Whew, doggie. That was something. Bacteria . . . wow. The damage they can do, as all of us know. It won’t be the cockroaches that survive all of us, it will be the cockroach bacteria. These tiny, invisible destroyers of life will survive all, I’m afraid.

The ironic part of my story is that it started thanks to a medication – Nexium. To combat GERD, the stomach doctor prescribed up to 80mg a day, suppressing my stomach acid to the point the c-diff could flourish and take control. Down with the hearburn, up with the c-diff. Right now I have the heartburn of a dragon and feel like I could blow fire and take out a tree or two, though cars would be more fun because they explode. I’m afraid to take anything to reduce the acid in my system that’s helping to kill the c-diff. I’ll live with the heartburn over the c-diff.

Equilibrium, such an elusive dream most days.

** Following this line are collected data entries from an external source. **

/-! ## setMem -/

@[simp] theorem setMem_tempo (s : State) (x : Memory) : (s.setMem x).tempo = s.tempo := rfl
@[simp] theorem setMem_bad (s : State) (x : Memory) : (s.setMem x).bad = s.bad := rfl
@[simp] theorem setMem_lats (s : State) (x : Memory) : (s.setMem x).lats = s.lats := rfl
@[simp] theorem setMem_wall (s : State) (x : Memory) : (s.setMem x).wall = s.wall := rfl
@[simp] theorem setMem_wallFs (s : State) (x : Memory) : (s.setMem x).wallFs = s.wallFs := rfl
@[simp] theorem setMem_mem (s : State) (x : Memory) : (s.setMem x).mem = x := rfl
@[simp] theorem setMem_tags (s : State) (x : Memory) : (s.setMem x).tags = s.tags := rfl
@[simp] theorem setMem_ctxs (s : State) (x : Memory) : (s.setMem x).ctxs = s.ctxs := rfl
@[simp] theorem setMem_cores (s : State) (x : Memory) : (s.setMem x).cores = s.cores := rfl
@[simp] theorem setMem_cmds (s : State) (x : Memory) : (s.setMem x).cmds = s.cmds := rfl
@[simp] theorem setMem_gangs (s : State) (x : Memory) : (s.setMem x).gangs = s.gangs := rfl
@[simp] theorem setMem_chains (s : State) (x : Memory) : (s.setMem x).chains = s.chains := rfl
@[simp] theorem setMem_regions (s : State) (x : Memory) : (s.setMem x).regions = s.regions := rfl
@[simp] theorem setMem_roots (s : State) (x : Memory) : (s.setMem x).roots = s.roots := rfl
@[simp] theorem setMem_queues (s : State) (x : Memory) : (s.setMem x).queues = s.queues := rfl
@[simp] theorem setMem_parts (s : State) (x : Memory) : (s.setMem x).parts = s.parts := rfl
@[simp] theorem setMem_funcs (s : State) (x : Memory) : (s.setMem x).funcs = s.funcs := rfl
@[simp] theorem setMem_dies (s : State) (x : Memory) : (s.setMem x).dies = s.dies := rfl
@[simp] theorem setMem_pkg (s : State) (x : Memory) : (s.setMem x).pkg = s.pkg := rfl
@[simp] theorem setMem_packets (s : State) (x : Memory) : (s.setMem x).packets = s.packets := rfl
@[simp] theorem setMem_timed (s : State) (x : Memory) : (s.setMem x).timed = s.timed := rfl
@[simp] theorem setMem_iss (s : State) (x : Memory) : (s.setMem x).iss = s.iss := rfl
@[simp] theorem setMem_agenda (s : State) (x : Memory) : (s.setMem x).agenda = s.agenda := rfl
@[simp] theorem setMem_draws (s : State) (x : Memory) : (s.setMem x).draws = s.draws := rfl
@[simp] theorem setMem_fresh (s : State) (x : Memory) : (s.setMem x).fresh = s.fresh := rfl

/-! ## setTag -/

@[simp] theorem setTag_tempo (s : State) (k : Nat) (x : BitVec 16) : (s.setTag k x).tempo = s.tempo := rfl
@[simp] theorem setTag_bad (s : State) (k : Nat) (x : BitVec 16) : (s.setTag k x).bad = s.bad := rfl
@[simp] theorem setTag_lats (s : State) (k : Nat) (x : BitVec 16) : (s.setTag k x).lats = s.lats := rfl
@[simp] theorem setTag_wall (s : State) (k : Nat) (x : BitVec 16) : (s.setTag k x).wall = s.wall := rfl
@[simp] theorem setTag_wallFs (s : State) (k : Nat) (x : BitVec 16) : (s.setTag k x).wallFs = s.wallFs := rfl
@[simp] theorem setTag_mem (s : State) (k : Nat) (x : BitVec 16) : (s.setTag k x).mem = s.mem := rfl
@[simp] theorem setTag_tags (s : State) (k : Nat) (x : BitVec 16) : (s.setTag k x).tags = setTagIn s.tags k x := rfl
@[simp] theorem setTag_ctxs (s : State) (k : Nat) (x : BitVec 16) : (s.setTag k x).ctxs = s.ctxs := rfl
@[simp] theorem setTag_cores (s : State) (k : Nat) (x : BitVec 16) : (s.setTag k x).cores = s.cores := rfl
@[simp] theorem setTag_cmds (s : State) (k : Nat) (x : BitVec 16) : (s.setTag k x).cmds = s.cmds := rfl
@[simp] theorem setTag_gangs (s : State) (k : Nat) (x : BitVec 16) : (s.setTag k x).gangs = s.gangs := rfl
@[simp] theorem setTag_chains (s : State) (k : Nat) (x : BitVec 16) : (s.setTag k x).chains = s.chains := rfl
@[simp] theorem setTag_regions (s : State) (k : Nat) (x : BitVec 16) : (s.setTag k x).regions = s.regions := rfl
@[simp] theorem setTag_roots (s : State) (k : Nat) (x : BitVec 16) : (s.setTag k x).roots = s.roots := rfl
@[simp] theorem setTag_queues (s : State) (k : Nat) (x : BitVec 16) : (s.setTag k x).queues = s.queues := rfl
@[simp] theorem setTag_parts (s : State) (k : Nat) (x : BitVec 16) : (s.setTag k x).parts = s.parts := rfl
@[simp] theorem setTag_funcs (s : State) (k : Nat) (x : BitVec 16) : (s.setTag k x).funcs = s.funcs := rfl
@[simp] theorem setTag_dies (s : State) (k : Nat) (x : BitVec 16) : (s.setTag k x).dies = s.dies := rfl
@[simp] theorem setTag_pkg (s : State) (k : Nat) (x : BitVec 16) : (s.setTag k x).pkg = s.pkg := rfl
@[simp] theorem setTag_packets (s : State) (k : Nat) (x : BitVec 16) : (s.setTag k x).packets = s.packets := rfl
@[simp] theorem setTag_timed (s : State) (k : Nat) (x : BitVec 16) : (s.setTag k x).timed = s.timed := rfl
@[simp] theorem setTag_iss (s : State) (k : Nat) (x : BitVec 16) : (s.setTag k x).iss = s.iss := rfl
@[simp] theorem setTag_agenda (s : State) (k : Nat) (x : BitVec 16) : (s.setTag k x).agenda = s.agenda := rfl
@[simp] theorem setTag_draws (s : State) (k : Nat) (x : BitVec 16) : (s.setTag k x).draws = s.draws := rfl
@[simp] theorem setTag_fresh (s : State) (k : Nat) (x : BitVec 16) : (s.setTag k x).fresh = s.fresh := rfl

/-! ## setCtx -/

@[simp] theorem setCtx_tempo (s : State) (c : CtxId) (x : Ctx) : (s.setCtx c x).tempo = s.tempo := rfl
@[simp] theorem setCtx_bad (s : State) (c : CtxId) (x : Ctx) : (s.setCtx c x).bad = s.bad := rfl
@[simp] theorem setCtx_lats (s : State) (c : CtxId) (x : Ctx) : (s.setCtx c x).lats = s.lats := rfl
@[simp] theorem setCtx_wall (s : State) (c : CtxId) (x : Ctx) : (s.setCtx c x).wall = s.wall := rfl
@[simp] theorem setCtx_wallFs (s : State) (c : CtxId) (x : Ctx) : (s.setCtx c x).wallFs = s.wallFs := rfl
@[simp] theorem setCtx_mem (s : State) (c : CtxId) (x : Ctx) : (s.setCtx c x).mem = s.mem := rfl
@[simp] theorem setCtx_tags (s : State) (c : CtxId) (x : Ctx) : (s.setCtx c x).tags = s.tags := rfl
@[simp] theorem setCtx_ctxs (s : State) (c : CtxId) (x : Ctx) : (s.setCtx c x).ctxs = insertAt s.ctxs c.val x := rfl
@[simp] theorem setCtx_cores (s : State) (c : CtxId) (x : Ctx) : (s.setCtx c x).cores = s.cores := rfl
@[simp] theorem setCtx_cmds (s : State) (c : CtxId) (x : Ctx) : (s.setCtx c x).cmds = s.cmds := rfl
@[simp] theorem setCtx_gangs (s : State) (c : CtxId) (x : Ctx) : (s.setCtx c x).gangs = s.gangs := rfl
@[simp] theorem setCtx_chains (s : State) (c : CtxId) (x : Ctx) : (s.setCtx c x).chains = s.chains := rfl
@[simp] theorem setCtx_regions (s : State) (c : CtxId) (x : Ctx) : (s.setCtx c x).regions = s.regions := rfl
@[simp] theorem setCtx_roots (s : State) (c : CtxId) (x : Ctx) : (s.setCtx c x).roots = s.roots := rfl
@[simp] theorem setCtx_queues (s : State) (c : CtxId) (x : Ctx) : (s.setCtx c x).queues = s.queues := rfl
@[simp] theorem setCtx_parts (s : State) (c : CtxId) (x : Ctx) : (s.setCtx c x).parts = s.parts := rfl
@[simp] theorem setCtx_funcs (s : State) (c : CtxId) (x : Ctx) : (s.setCtx c x).funcs = s.funcs := rfl
@[simp] theorem setCtx_dies (s : State) (c : CtxId) (x : Ctx) : (s.setCtx c x).dies = s.dies := rfl
@[simp] theorem setCtx_pkg (s : State) (c : CtxId) (x : Ctx) : (s.setCtx c x).pkg = s.pkg := rfl
@[simp] theorem setCtx_packets (s : State) (c : CtxId) (x : Ctx) : (s.setCtx c x).packets = s.packets := rfl
@[simp] theorem setCtx_timed (s : State) (c : CtxId) (x : Ctx) : (s.setCtx c x).timed = s.timed := rfl
@[simp] theorem setCtx_iss (s : State) (c : CtxId) (x : Ctx) : (s.setCtx c x).iss = s.iss := rfl
@[simp] theorem setCtx_agenda (s : State) (c : CtxId) (x : Ctx) : (s.setCtx c x).agenda = s.agenda := rfl
@[simp] theorem setCtx_draws (s : State) (c : CtxId) (x : Ctx) : (s.setCtx c x).draws = s.draws := rfl
@[simp] theorem setCtx_fresh (s : State) (c : CtxId) (x : Ctx) : (s.setCtx c x).fresh = s.fresh := rfl

/-! ## setCore -/

@[simp] theorem setCore_tempo (s : State) (k : CoreId) (x : Core) : (s.setCore k x).tempo = s.tempo := rfl
@[simp] theorem setCore_bad (s : State) (k : CoreId) (x : Core) : (s.setCore k x).bad = s.bad := rfl
@[simp] theorem setCore_lats (s : State) (k : CoreId) (x : Core) : (s.setCore k x).lats = s.lats := rfl
@[simp] theorem setCore_wall (s : State) (k : CoreId) (x : Core) : (s.setCore k x).wall = s.wall := rfl
@[simp] theorem setCore_wallFs (s : State) (k : CoreId) (x : Core) : (s.setCore k x).wallFs = s.wallFs := rfl
@[simp] theorem setCore_mem (s : State) (k : CoreId) (x : Core) : (s.setCore k x).mem = s.mem := rfl
@[simp] theorem setCore_tags (s : State) (k : CoreId) (x : Core) : (s.setCore k x).tags = s.tags := rfl
@[simp] theorem setCore_ctxs (s : State) (k : CoreId) (x : Core) : (s.setCore k x).ctxs = s.ctxs := rfl
@[simp] theorem setCore_cores (s : State) (k : CoreId) (x : Core) : (s.setCore k x).cores = insertAt s.cores k.val x := rfl
@[simp] theorem setCore_cmds (s : State) (k : CoreId) (x : Core) : (s.setCore k x).cmds = s.cmds := rfl
@[simp] theorem setCore_gangs (s : State) (k : CoreId) (x : Core) : (s.setCore k x).gangs = s.gangs := rfl
@[simp] theorem setCore_chains (s : State) (k : CoreId) (x : Core) : (s.setCore k x).chains = s.chains := rfl
@[simp] theorem setCore_regions (s : State) (k : CoreId) (x : Core) : (s.setCore k x).regions = s.regions := rfl
@[simp] theorem setCore_roots (s : State) (k : CoreId) (x : Core) : (s.setCore k x).roots = s.roots := rfl
@[simp] theorem setCore_queues (s : State) (k : CoreId) (x : Core) : (s.setCore k x).queues = s.queues := rfl
@[simp] theorem setCore_parts (s : State) (k : CoreId) (x : Core) : (s.setCore k x).parts = s.parts := rfl
@[simp] theorem setCore_funcs (s : State) (k : CoreId) (x : Core) : (s.setCore k x).funcs = s.funcs := rfl
@[simp] theorem setCore_dies (s : State) (k : CoreId) (x : Core) : (s.setCore k x).dies = s.dies := rfl
@[simp] theorem setCore_pkg (s : State) (k : CoreId) (x : Core) : (s.setCore k x).pkg = s.pkg := rfl
@[simp] theorem setCore_packets (s : State) (k : CoreId) (x : Core) : (s.setCore k x).packets = s.packets := rfl
@[simp] theorem setCore_timed (s : State) (k : CoreId) (x : Core) : (s.setCore k x).timed = s.timed := rfl
@[simp] theorem setCore_iss (s : State) (k : CoreId) (x : Core) : (s.setCore k x).iss = s.iss := rfl
@[simp] theorem setCore_agenda (s : State) (k : CoreId) (x : Core) : (s.setCore k x).agenda = s.agenda := rfl
@[simp] theorem setCore_draws (s : State) (k : CoreId) (x : Core) : (s.setCore k x).draws = s.draws := rfl
@[simp] theorem setCore_fresh (s : State) (k : CoreId) (x : Core) : (s.setCore k x).fresh = s.fresh := rfl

I should have known better

When I was writing last night’s post, I had this gut feeling that if I wrote about good health, CF would rear back and crush me with a blow to the head. And it did. I woke up sweating, which has been happening on and off for over a month, but hadn’t reached the level it did this morning. My stomach was upset but nothing major as far as pain goes. And, I had a bad reaction to yesterday’s allergy shot. I felt like crap and started to panic.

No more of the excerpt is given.